政府が非公開文書を公開

この情報は、スペイン政府が移民流入に関する情報を隠蔽したと批判された中で、40以上の非公開文書を公開したものです。

7月29日、スペイン国家情報機関(CNI)はモロッコおよびセウタ当局に、移民が翌日に越境するようSNSで呼びかけていることを伝えたとされています。

情報提供に対する政治的反応

首相ペドロ・サエンス氏は、7月30日の出来事は予測不可能だったと主張していますが、野党は政府が国民を誤情報で惑わしたと批判しています。

サエンス氏は以前、議会で「7月末の危機の規模についての情報を得ていなかった」と述べています。

セウタの市長によると、7月30日と31日に少なくとも7万2000人がモロッコからセウタに越境しました。そのうち少なくとも100人が越境中に死亡しています。

多くの移民は帰還しましたが、最大5000人が仮設のキャンプや街中の通りやビーチで生活しており、混乱が生じています。地元住民は安全上の懸念を表明し、一部では避難所を破壊したり、支援物資の供給を妨害したりしています。

SNSが越境を促進

7月29日のメモでは、CNIはモロッコ情報機関に、移民が翌日にSNSを通じてセウタに到達しようとしていると報告しています。その方法は「泳いで」または「国境のフェンスを越えて」であると述べています。

CNIは、約18万人がメッセージを受け取っていたと報告しています。その一部には「王位記念日(7月30日)の午前8時に越境する最後のチャンスがある。その時間、当局は祝賀行事やパレードに忙しい」と書かれていました。

CNIはまた、テキストメッセージを通じてセウタの中央政府代表および治安部隊にもSNSの活動について警告しました。

これらのメッセージは、サエンス氏の危機対応への批判が高まる中、政府が公開した40以上のセキュリティ関連文書の一部です。スペインでは、モロッコが越境を支援したとの広範な疑惑がありました。

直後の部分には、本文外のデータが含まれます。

-- ==== Sys2Proof/Laws/PerInstr.lean ====
section
/-! SUPPORT. Per instruction: the one word of a well-formed core instruction decodes to it (R48 to R56). -/
set_option linter.unusedSimpArgs false

namespace Sys2Proof.Laws.OneWord
set_option Elab.async false

/-- The word of a well-formed instruction of one word decodes to it, with every operand; ONCE has two words, an engine command or an
event none. -/
def Statement (i : Instr) : Prop := wellFormed i = true → ∀ w, encode i = [w] → decodeWord w = some i
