/-- A backlog behind q7, a held end-of-stream token, a message on its way, one in the arrival queue, one diverted. -/
def messaging (handlers : Option (List Word × Nat × Nat)) : State :=
  let m : Message := { dev := 1, core := 2, slot := 3, target := 0, handler := 0, payload := 7, part := 0, order := 1 }
  { stand [] with
    arg := { Arg.none with n := 0, m := 5 * 256 + 7 }, messages := [m]
    ctxs := [(0, { placedWarrant.context 1 0 0 none [0] 0 none with
      chans := [(5 * 256 + 7, { depth := 1, entries := [.data 1], input := none, output := none, killed := none, sealed_ := none, held := 1, diverted := 0 })] })]
    cores := [(0, { Core.reset with part := some 0, backlog := [5, 6], handlers := handlers, arrivals := [m] })] }
def replaying : State :=
  { messaging (some ([0x30000], 2040, 8)) with ctxs := [(0, { placedWarrant.context 1 0 0 none [0] 0 none with diverted := (messaging none).messages })] }
theorem witness_QueuesAndMessagesGoOn : ((messaging none).core 0).backlog = [5, 6] ∧ ((messaging none).core 0).q7.length < 16 ∧
    ((messaging none).chan? 0 (5 * 256 + 7)).map (fun h => (decide (0 < h.held), decide (h.entries.length < 2 ^ h.depth))) = some (true, true) ∧
    (messaging none).mayArriveMessage 0 = true ∧ ((messaging none).core 0).handlers = none ∧
    (messaging (some ([0x30000], 2040, 8))).mayArriveMessage 0 = true ∧ ((messaging none).core 0).fenced = false ∧ ((messaging none).core 0).part = some 0 ∧
    (messaging (some ([0x30000], 2040, 8))).thread? 0 63 = none ∧ ([0x30000] : List Word).getD 0 0 ≠ 0 ∧ 2040 + 8 ≤ 2048 ∧
    ((messaging none).core 0).moving = false ∧ (replaying.ctx? 0).map (fun x => x.diverted.length) = some 1 ∧ (replaying.core 0).arrivals.length < 64 := by
  decide +kernel


/-! ### Engine commands -/

/-- A core with its whole scratchpad, of a context, whose command starts from its queue. -/
def starting (e : CmdEntry) : State :=
  { stand [] with
    cur := .command e
    ctxs := [(0, placedWarrant.context 1 0 0 none [0] 0 none)]
    cores := [(0, { Core.reset with part := some 0, steps := 14, cmds := if e.queue = 0 then [] else [(e.queue, [e])], window := if e.queue = 0 then [e] else [] })] }
/-- A command's word from its opcode and body, and its operand words. -/
def word (opcode : Nat) (body : List (Nat × Nat)) : BitVec 256 := BitVec.ofNat 256 (opcode * 2 ^ 240 + (body.map fun b => b.2 * 2 ^ b.1).sum)
def operands (l : List Nat) : Vec := packBytes 512 (l.mapIdx fun i n => (8 * i, 8, n))
/-- Addresses in the core's own scratchpad. -/
def pad (n : Nat) : Nat := 0xFFF800000000 + n
theorem command_crc (q : Nat) (c : BitVec 256) (o : Vec) : (command q c o).crcOk = true := by simp [CmdEntry.crcOk, command]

今月初旬、漏洩したスペイン警察の報告書は、モロッコ警察が事件に関与していた可能性を示唆していました。しかし、サエンス氏はモロッコの共犯性についての証拠はないと主張しています。

文書が公開される直前、サエンス氏はスペインのテレビで「移民の大規模な流入は予測されていなかった」と述べました。しかし、野党政治家は新しく公開された資料がその主張と矛盾していると指摘しています。

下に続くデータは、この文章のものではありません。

-- ==== Sys2Proof/Tests/Completions.lean ====
section
/-! SUPPORT. More states and operands that meet hypotheses of obligations: the roundings, the effects of completions, mapping requests, admissions, and the host's
windows. -/
namespace Sys2Proof.Tests
open Sys2Proof Sys2Proof.Machine Sys2Proof.Slice0

section
set_option Elab.async false

/-! ### Numbers, zeros, infinities and NaN of the formats -/

theorem pattern_numbers : numberOf f32 0x3F800000 = some 1 ∧ numberOf f32 0xC0000000 = some (-2) ∧ numberOf f32 0x00000001 = some (1 / 2 ^ 149) ∧
    numberOf f32 0 = some 0 ∧ numberOf f32 0x80000000 = some 0 ∧ numberOf f64 0x3FF0000000000000 = some 1 ∧ numberOf f64 0x7FF0000000000000 = none ∧
    numberOf bf16 0x3F80 = some 1 := by decide +kernel
theorem witness_FloatIssues_rounding :
    (∀ a ∈ [0x3F800000, 0xC0000000, 1, 0, 0x80000000, 0x7FC00000, 0x7F800001, infBits f32, signed f32 true (infBits f32)], Pattern f32 a) ∧
    (1 : Rat) + (-2) ≠ 0 ∧ (1 : Rat) + (-1) = 0 ∧ numberOf f32 0xBF800000 = some (-1) ∧
    nanBits f32 0x7FC00000 ∧ ¬ snanBits f32 0x7FC00000 ∧ snanBits f32 0x7F800001 ∧ ¬ nanBits f32 0x3F800000 ∧
    Pattern f64 0x3FF0000000000000 ∧ Pattern bf16 0x3F80 ∧ nanBits f64 0x7FF8000000000000 := by
  simp only [Pattern, snanBits, nanBits]
  decide +kernel

/-! ### SAMPLE, NWRITE to another partition, ONCE with nothing forwarded -/

/-- A core that accepted a software sample in this cycle, and one that never did; a context that counts what is dropped. -/
def sampling (last : Nat) : State :=
  { stand [(1, 7)] with
    cores := [(0, { Core.reset with part := some 0, softSample := last })], ctxs := [(0, placedWarrant.context 1 0 0 none [0] 0 none)] }
theorem witness_SysIssues_sample : Good (sampling 1) thread0 [1] ∧ Good (sampling 0) thread0 [1] ∧ ((sampling 1).core 0).softSample ≠ 0 ∧
    (sampling 1).cycle < ((sampling 1).core 0).softSample - 1 + 64 ∧ ((sampling 0).core 0).softSample = 0 ∧ ((sampling 1).core 0).part = some 0 ∧
    ((sampling 1).ctx? 0).isSome = true :=
  ⟨good rfl (by decide +kernel) rfl rfl (by decide +kernel), good rfl (by decide +kernel) rfl rfl (by decide +kernel), by decide +kernel⟩
theorem witness_NeighbourIssues_permission : let near := 0 / 4 * 4 + (regWord neighbours 0 thread0 2).toNat % 4
    Good neighbours thread0 [1, 2] ∧ (neighbours.core near).part ≠ some (((neighbours.core 0).part).getD 0) ∧ (neighbours.core near).fenced = false :=
  ⟨good rfl (by decide +kernel) rfl rfl (by decide +kernel), by decide +kernel, by decide +kernel⟩
theorem witness_OnceIsThePrefixedInstruction_forward : thread0.forward = none ∧ thread0.loopEndsAt thread0.pc = false := by decide
theorem witness_DecodingOfSpecWords : Good (stand []) thread0 [0, 1, 2, 3, 4, 5, 6, 7, 8] := witness_issue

「彼らは情報を得ていた。セウタの侵入と死者の責任は彼らにある」と、保守派の人民党(PP)のエステル・ムニュオス氏は述べました。極右の Vox 党のホルヘ・ブシャデ氏はSNSで、「サエンス氏とその犯罪者団は国家裏切り罪と保安犯罪の罪で最高裁判所に引き渡されるべきだ」と述べました。

政府は引き続き、入手可能な情報をもとに行動したと主張しています。外相のホセ・マヌエル・アルバレス氏は、「7月30日に起きた出来事の規模を予測できる報告書は知らない」と述べました。

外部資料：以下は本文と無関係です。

-- ==== Sys2Proof/Machine/Cursor.lean ====
section
/-! DEFINITION. The cursor commands `CINIT`, `WBIT`, `RBIT` (spec/40_cursor.md R86 to R88). -/

namespace Sys2Proof.Machine

/-- R86. -/
def execCinit (s : State) : Host.Outcome State Fault Refusal :=
  endCommand ((configCheck s).bind fun _ s => .ok () (openSession s))

/-- R87. -/
def execWbit (v : Bool) (s : State) : Host.Outcome State Fault Refusal :=
  endCommand ((requireCursor s).bind fun _ s => writeBit v s)

/-- R88: `BITQ` is written only when the read has succeeded. -/
def execRbit (s : State) : Host.Outcome State Fault Refusal :=
  endCommand
    ((requireCursor s).bind fun _ s =>
     (readBit s).bind fun r s =>
     .ok () { s with bitq := r })

end Sys2Proof.Machine
end

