-- ==== Sys2Proof/Machine/Step.lean ====
section
/-! DEFINITION. One step of the machine: the next action of the host, to its end. The host acts only
between commands and a command runs to completion (R5, R60, R176), so no step begins inside a command. -/

namespace Sys2Proof.Machine

/-- The next host action, if there is one; with none coming the block waits, unchanged
(notes/assumptions/3.md). -/
def step (s : State) : Host.Outcome State Fault Refusal :=
  match s.input with
  | [] => .next s
  | a :: rest => performAction a { s with input := rest }

/-- The table's word as the next command the host presents: commands are not stored in memory and are not
fetched (R54, R61), so the place `step` takes its next instruction from is the head of the input
(notes/assumptions/4.md). -/
def State.withFetchWord (s : State) (nbits w : Nat) : State :=
  { s with input := .command (commandWord nbits w) :: s.input }

end Sys2Proof.Machine
end

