/-- R140, R111, R121: `ENCB` and `ENCI` cannot raise `CapacityExhausted`, and one that does not end with `OK`
leaves the carrier and the cursor position unmodified. -/
def Obligations.FailingEncodeLeavesCarrier : Prop :=
  ∀ (i : Instr) (s t : State), i = .encb ∨ i = .enci → exec i s = .next t →
    t.status ≠ .capacityExhausted ∧
    (t.status ≠ .ok →
      (∀ a, readByte .raster a t = readByte .raster a s) ∧
      t.row = s.row ∧ t.col = s.col ∧ t.chan = s.chan ∧ t.plane = s.plane ∧ t.exh = s.exh)
end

政府関係者は、「大規模な越境前に入手可能な情報では、危機の規模を予測したり、十分な対応を準備したりすることはできなかった」と述べました。

セウタの中央政府代表、ミゲル・アントニオ・ペレス・トリアノ氏は、CNIが大規模な越境の前日に自身の事務所に送ったテキストメッセージに関する情報開示を語りました。「7月29日のメッセージは警告や報告ではなく、単なる情報交換に過ぎない」と述べました。